NEW YORK CITY: Superheroes in Gotham! Wonder Woman, Thor, Hulk, Batman, Superman and more stand tall at the Hoerle-Guggenheim Gallery which presents Deconstructive/Constructive on view from March 20 – April 8, 2015 at 527 West 23rd Street in New York City. A portion of proceeds from the exhibition lithographs will benefit Free Arts NYC, a local organization providing underserved children and families with a unique combination of educational arts and mentoring programs that help them to foster the self-confidence and resiliency needed to realize their fullest potential.
Dussault is a Vancouver and New York based artist whose practice focuses on combining traditional forms of mosaic with pop-culture characters from his childhood and the present. The works presented recall the power of childhood memories through iconic characters that resonate with human nature’s desire to retain an inner youth. Playful in nature yet anchored to the stringent values of adulthood, Dussault seeks to remind the viewer of a fragility that ultimately leads to self-awareness. This is the artist’s debut solo exhibition in New York. Dussault explains, “Growing up in a small rural Canadian town in the late seventies and early eighties with young parents struggling to find their way, I spent much of my time alone, and the only access to art I had was comic books. I would spend hours trying to redraw these characters. Deconstructive/Constructive is my tribute to comic book art, my first love and inspiration.”

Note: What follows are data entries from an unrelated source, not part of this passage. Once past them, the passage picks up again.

-- ==== Sys2Proof/Machine/Sequencer.lean ====
section
/-! DEFINITION. The command sequencer: what the Core does in its turn (40_sequencer.md R110, R115, R116, R122). -/

namespace Sys2Proof.Machine

/-- InvalidCommand (40_sequencer.md R122): nothing but `raise INVALID_COMMAND`. -/
def invalidCommand (s : State) : Host.Outcome State Fault Refusal := raiseError .invalidCommand s

/-- The completion step (40_sequencer.md R115): Execute(CMDREG), with the check of the word made here and not at the
CMD write (30_encoding.md R92). -/
def completionStep (s : State) : Host.Outcome State Fault Refusal :=
  match decode s.cmdreg with
  | .ok i => exec i s
  | .error _ => invalidCommand s

/-- The Core's turn: its one step is "enabled exactly when STATUS.BUSY = 1" (40_sequencer.md R115); "when idle it simply
waits for a CMD write" (60_exceptions.md R276), which changes nothing (log 4). -/
def coreTurn (s : State) : Host.Outcome State Fault Refusal :=
  if s.status.busy then completionStep s else .next s

end Sys2Proof.Machine
end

While his appropriated versions of superheroes and other characters known in the mass media hearken back to Pop art of the 1950s and 1960s, they align contemporarily with artists like KAWS, Mitch McGee, Justin Gilzene, Ron English and Invader.

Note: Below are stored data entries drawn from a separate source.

-- ==== Sys2Proof/Laws/State.lean ====
section
/-! SUPPORT. What each named update of State leaves in each field, true by rfl, so that no later proof unfolds a record
update. -/

namespace Sys2Proof.Machine

variable (s : State) (f : Status) (n : Nat) (b : Block) (w : Word) (es : List Event) (e : ErrorKind)

@[simp] theorem Status.started_busy : f.started.busy = true := rfl
@[simp] theorem Status.started_done : f.started.done = false := rfl
@[simp] theorem Status.started_wbusy : f.started.wbusy = f.wbusy := rfl
@[simp] theorem Status.started_errcode : f.started.errcode = 0#4 := rfl
@[simp] theorem Status.completed_busy : f.completed.busy = false := rfl
@[simp] theorem Status.completed_done : f.completed.done = true := rfl
@[simp] theorem Status.completed_wbusy : f.completed.wbusy = f.wbusy := rfl
@[simp] theorem Status.completed_errcode : f.completed.errcode = f.errcode := rfl
@[simp] theorem Status.raised_busy : (f.raised e).busy = f.busy := rfl
@[simp] theorem Status.raised_done : (f.raised e).done = f.done := rfl
@[simp] theorem Status.raised_wbusy : (f.raised e).wbusy = f.wbusy := rfl
@[simp] theorem Status.raised_errcode : (f.raised e).errcode = e.code := rfl
@[simp] theorem Status.lostWrite_busy : f.lostWrite.busy = f.busy := rfl
@[simp] theorem Status.lostWrite_done : f.lostWrite.done = f.done := rfl
@[simp] theorem Status.lostWrite_wbusy : f.lostWrite.wbusy = true := rfl
@[simp] theorem Status.lostWrite_errcode : f.lostWrite.errcode = f.errcode := rfl
@[simp] theorem Status.written_busy : (f.written w).busy = f.busy := rfl
@[simp] theorem Status.written_done : (f.written w).done = (f.done && !w.getLsbD 1) := rfl
@[simp] theorem Status.written_wbusy : (f.written w).wbusy = (f.wbusy && !w.getLsbD 2) := rfl
@[simp] theorem Status.written_errcode : (f.written w).errcode = f.errcode := rfl

@[simp] theorem State.setOlen_params : (s.setOlen n).params = s.params := rfl
@[simp] theorem State.setOlen_ctrl : (s.setOlen n).ctrl = s.ctrl := rfl
@[simp] theorem State.setOlen_rounds : (s.setOlen n).rounds = s.rounds := rfl
@[simp] theorem State.setOlen_status : (s.setOlen n).status = s.status := rfl
@[simp] theorem State.setOlen_ilen : (s.setOlen n).ilen = s.ilen := rfl
@[simp] theorem State.setOlen_olen : (s.setOlen n).olen = BitVec.ofNat 32 n := rfl
@[simp] theorem State.setOlen_key : (s.setOlen n).key = s.key := rfl
@[simp] theorem State.setOlen_din : (s.setOlen n).din = s.din := rfl
@[simp] theorem State.setOlen_dout : (s.setOlen n).dout = s.dout := rfl
@[simp] theorem State.setOlen_cmdreg : (s.setOlen n).cmdreg = s.cmdreg := rfl
@[simp] theorem State.setOlen_ibuf : (s.setOlen n).ibuf = s.ibuf := rfl
@[simp] theorem State.setOlen_obuf : (s.setOlen n).obuf = s.obuf := rfl
@[simp] theorem State.setOlen_draw : (s.setOlen n).draw = s.draw := rfl
@[simp] theorem State.setOlen_schedule : (s.setOlen n).schedule = s.schedule := rfl
@[simp] theorem State.setOlen_answer : (s.setOlen n).answer = s.answer := rfl

@[simp] theorem State.setDout_params : (s.setDout b).params = s.params := rfl
@[simp] theorem State.setDout_ctrl : (s.setDout b).ctrl = s.ctrl := rfl
@[simp] theorem State.setDout_rounds : (s.setDout b).rounds = s.rounds := rfl
@[simp] theorem State.setDout_status : (s.setDout b).status = s.status := rfl
@[simp] theorem State.setDout_ilen : (s.setDout b).ilen = s.ilen := rfl
@[simp] theorem State.setDout_olen : (s.setDout b).olen = s.olen := rfl
@[simp] theorem State.setDout_key : (s.setDout b).key = s.key := rfl
@[simp] theorem State.setDout_din : (s.setDout b).din = s.din := rfl
@[simp] theorem State.setDout_dout : (s.setDout b).dout = b := rfl
@[simp] theorem State.setDout_cmdreg : (s.setDout b).cmdreg = s.cmdreg := rfl
@[simp] theorem State.setDout_ibuf : (s.setDout b).ibuf = s.ibuf := rfl
@[simp] theorem State.setDout_obuf : (s.setDout b).obuf = s.obuf := rfl
@[simp] theorem State.setDout_draw : (s.setDout b).draw = s.draw := rfl
@[simp] theorem State.setDout_schedule : (s.setDout b).schedule = s.schedule := rfl
@[simp] theorem State.setDout_answer : (s.setDout b).answer = s.answer := rfl

@[simp] theorem State.setSchedule_params : (s.setSchedule es).params = s.params := rfl
@[simp] theorem State.setSchedule_ctrl : (s.setSchedule es).ctrl = s.ctrl := rfl
@[simp] theorem State.setSchedule_rounds : (s.setSchedule es).rounds = s.rounds := rfl
@[simp] theorem State.setSchedule_status : (s.setSchedule es).status = s.status := rfl
@[simp] theorem State.setSchedule_ilen : (s.setSchedule es).ilen = s.ilen := rfl
@[simp] theorem State.setSchedule_olen : (s.setSchedule es).olen = s.olen := rfl
@[simp] theorem State.setSchedule_key : (s.setSchedule es).key = s.key := rfl
@[simp] theorem State.setSchedule_din : (s.setSchedule es).din = s.din := rfl
@[simp] theorem State.setSchedule_dout : (s.setSchedule es).dout = s.dout := rfl
@[simp] theorem State.setSchedule_cmdreg : (s.setSchedule es).cmdreg = s.cmdreg := rfl
@[simp] theorem State.setSchedule_ibuf : (s.setSchedule es).ibuf = s.ibuf := rfl
@[simp] theorem State.setSchedule_obuf : (s.setSchedule es).obuf = s.obuf := rfl
@[simp] theorem State.setSchedule_draw : (s.setSchedule es).draw = s.draw := rfl
@[simp] theorem State.setSchedule_schedule : (s.setSchedule es).schedule = es := rfl
@[simp] theorem State.setSchedule_answer : (s.setSchedule es).answer = s.answer := rfl

@[simp] theorem startCommand_params : (startCommand w s).params = s.params := rfl
@[simp] theorem startCommand_ctrl : (startCommand w s).ctrl = s.ctrl := rfl
@[simp] theorem startCommand_rounds : (startCommand w s).rounds = s.rounds := rfl
@[simp] theorem startCommand_status : (startCommand w s).status = s.status.started := rfl
@[simp] theorem startCommand_ilen : (startCommand w s).ilen = s.ilen := rfl
@[simp] theorem startCommand_olen : (startCommand w s).olen = s.olen := rfl
@[simp] theorem startCommand_key : (startCommand w s).key = s.key := rfl
@[simp] theorem startCommand_din : (startCommand w s).din = s.din := rfl
@[simp] theorem startCommand_dout : (startCommand w s).dout = s.dout := rfl
@[simp] theorem startCommand_cmdreg : (startCommand w s).cmdreg = w := rfl
@[simp] theorem startCommand_ibuf : (startCommand w s).ibuf = s.ibuf := rfl
@[simp] theorem startCommand_obuf : (startCommand w s).obuf = s.obuf := rfl
@[simp] theorem startCommand_draw : (startCommand w s).draw = s.draw := rfl
@[simp] theorem startCommand_schedule : (startCommand w s).schedule = s.schedule := rfl
@[simp] theorem startCommand_answer : (startCommand w s).answer = s.answer := rfl

@[simp] theorem resetEvent_params : (resetEvent s).params = s.params := rfl
@[simp] theorem resetEvent_status :
    (resetEvent s).status = { busy := false, done := false, wbusy := false, errcode := 0#4 } := rfl
@[simp] theorem resetEvent_olen : (resetEvent s).olen = 0#32 := rfl
@[simp] theorem resetEvent_ibuf : (resetEvent s).ibuf = [] := rfl
@[simp] theorem resetEvent_obuf : (resetEvent s).obuf = [] := rfl
@[simp] theorem resetEvent_schedule : (resetEvent s).schedule = s.schedule := rfl
@[simp] theorem resetEvent_draw : (resetEvent s).draw = s.draw + 1 := rfl

end Sys2Proof.Machine
end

The focal piece of the exhibition is large-scale, homage to the late George Delmerico, legendary Village Voice Art Director titled Deconstructive/Constructive. Dussault’s piece is a recreation of Delmerico’s iconic superhero amalgamation, A Marvel – Ous Evening with Stan Lee, 1972. The pastiche was originally created as a poster for a lecture given by Marvel Comics founder Stan Lee at Carnegie Hall. Dussault has recreated the famous image in a four-panel composite work using his distinctive mosaic style.

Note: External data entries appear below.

-- ==== Sys2Proof/Laws/Host.lean ====
section
/-! SUPPORT. What WAIT does, whatever the number of its reads (30_encoding.md R97), and what the host's calls for a long
message do on an idle core (46_host_helpers.md R249): block by block, in any
order, they give EcbEncrypt of the message, or the decrypted blocks of the ciphertext, with 32 rounds. -/

namespace Sys2Proof.Machine

/-- An aligned write at a register's offset is that register's write (20_memory.md R62). -/
theorem effectOf_reg (s : State) (r : Reg) (w : Word) :
    s.effectOf (.write (BitVec.ofNat 14 r.offset) 4 w) = s.writeReg r w := by
  cases r <;> rfl

/-- A locked register written while idle: the write takes effect and is answered OKAY. -/
theorem transact_reg_of_idle {s : State} {r : Reg} {w : Word} {f : State → State} (hb : s.status.busy = false)
    (h : s.writeReg r w = locked s f) :
    transact (.write (BitVec.ofNat 14 r.offset) 4 w) s = { f s with answer := some { resp := .okay, rdata := none } } := by
  unfold transact
  rw [effectOf_reg, h, locked_of_idle hb]
  cases r <;> rfl

theorem perform_reg (r : Reg) (w : Word) (rest : List Stmt) (s : State) :
    perform (.wr (.reg r) w :: rest) s = perform rest (transact (.write (BitVec.ofNat 14 r.offset) 4 w) s) := rfl

/-! WAIT (30_encoding.md R97). -/

/-- The state with the port's traffic replaced: the last answer and the events to come. -/
def State.setTraffic (s : State) (a : Option Answer) (es : List Event) : State := { s with answer := a, schedule := es }

@[simp] theorem State.setTraffic_params (s : State) (a : Option Answer) (es : List Event) : (s.setTraffic a es).params = s.params := rfl
@[simp] theorem State.setTraffic_status (s : State) (a : Option Answer) (es : List Event) : (s.setTraffic a es).status = s.status := rfl
@[simp] theorem State.setTraffic_key (s : State) (a : Option Answer) (es : List Event) : (s.setTraffic a es).key = s.key := rfl
@[simp] theorem State.setTraffic_cmdreg (s : State) (a : Option Answer) (es : List Event) : (s.setTraffic a es).cmdreg = s.cmdreg := rfl
@[simp] theorem State.setTraffic_messageLength (s : State) (a : Option Answer) (es : List Event) :
    (s.setTraffic a es).messageLength = s.messageLength := rfl
@[simp] theorem State.setTraffic_roundCount (s : State) (a : Option Answer) (es : List Event) :
    (s.setTraffic a es).roundCount = s.roundCount := rfl
@[simp] theorem State.setTraffic_setOlen (s : State) (a : Option Answer) (es : List Event) (n : Nat) :
    (s.setTraffic a es).setOlen n = (s.setOlen n).setTraffic a es := rfl

/-- The same on an outcome. -/
def setTrafficOf (a : Option Answer) (es : List Event) (o : Host.Outcome State Fault Refusal) : Host.Outcome State Fault Refusal :=
  andThen o (fun t => .next (t.setTraffic a es))

theorem andThen_assoc {α β γ : Type} (o : Host.Outcome α Fault Refusal) (k : α → Host.Outcome β Fault Refusal)
    (l : β → Host.Outcome γ Fault Refusal) : andThen (andThen o k) l = andThen o (fun x => andThen (k x) l) := by
  cases o <;> rfl

theorem readIbuf_setTraffic (s : State) (a : Option Answer) (es : List Event) (x n : Nat) :
    readIbuf (s.setTraffic a es) x n = readIbuf s x n := rfl

theorem writeObuf_setTraffic (s : State) (a : Option Answer) (es : List Event) (x : Nat) (v : Bytes) :
    writeObuf (s.setTraffic a es) x v = setTrafficOf a es (writeObuf s x v) := by
  unfold writeObuf
  rw [State.setTraffic_params]
  split <;> rfl

theorem complete_setTraffic (s : State) (a : Option Answer) (es : List Event) : complete (s.setTraffic a es) = setTrafficOf a es (complete s) := rfl

theorem failMessage_setTraffic (e : ErrorKind) (s : State) (a : Option Answer) (es : List Event) :
    failMessage e (s.setTraffic a es) = setTrafficOf a es (failMessage e s) := rfl

theorem finishMessage_setTraffic (s : State) (a : Option Answer) (es : List Event) (v : Bytes) :
    finishMessage (s.setTraffic a es) v = setTrafficOf a es (finishMessage s v) := by
  simp [finishMessage, writeObuf_setTraffic, setTrafficOf, andThen_assoc]
  rfl

/-- The traffic plays no part in a command: the two updates commute. -/
theorem exec_setTraffic (i : Instr) (s : State) (a : Option Answer) (es : List Event) :
    exec i (s.setTraffic a es) = setTrafficOf a es (exec i s) := by
  cases i with
  | encBlock => rfl
  | decBlock => rfl
  | ecbEnc =>
    simp only [exec, execEcbEnc, readIbuf_setTraffic, finishMessage_setTraffic, failMessage_setTraffic,
      State.setTraffic_params, State.setTraffic_key, State.setTraffic_messageLength, State.setTraffic_roundCount]
    split
    · rfl
    · exact (andThen_assoc _ _ _).symm
  | ecbDec =>
    simp only [exec, execEcbDec, readIbuf_setTraffic, writeObuf_setTraffic, failMessage_setTraffic,
      State.setTraffic_params, State.setTraffic_key, State.setTraffic_messageLength, State.setTraffic_roundCount]
    split_ifs <;> try rfl
    simp only [setTrafficOf, andThen_assoc, andThen_next]
    congr 1; funext c; congr 1; funext t
    cases unpadBytes (ecbDecryptBlocks c s.key s.roundCount) <;> rfl
  | pad =>
    simp only [exec, execPad, readIbuf_setTraffic, finishMessage_setTraffic, failMessage_setTraffic,
      State.setTraffic_params, State.setTraffic_messageLength]
    split
    · rfl
    · exact (andThen_assoc _ _ _).symm
  | unpad =>
    simp only [exec, execUnpad, readIbuf_setTraffic, finishMessage_setTraffic, failMessage_setTraffic,
      State.setTraffic_params, State.setTraffic_messageLength]
    split
    · rfl
    · simp only [setTrafficOf, andThen_assoc]
      congr 1; funext d
      cases unpadBytes d <;> rfl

Throughout the exhibition Dussault features characters such as Lego Batman and Joker, Superman, Thor, Hulk, and Wonder Woman. By using materials specific to the subject matter, each piece harbors a unique sentiment deeper than the nostalgic surface image. With the use of traditional mosaic media like tile and grout, Dussault also utilizes paint, resin, wood, vinyl, found ceramics, and vintage porcelain to create well-known commercial images of comics and cartoons.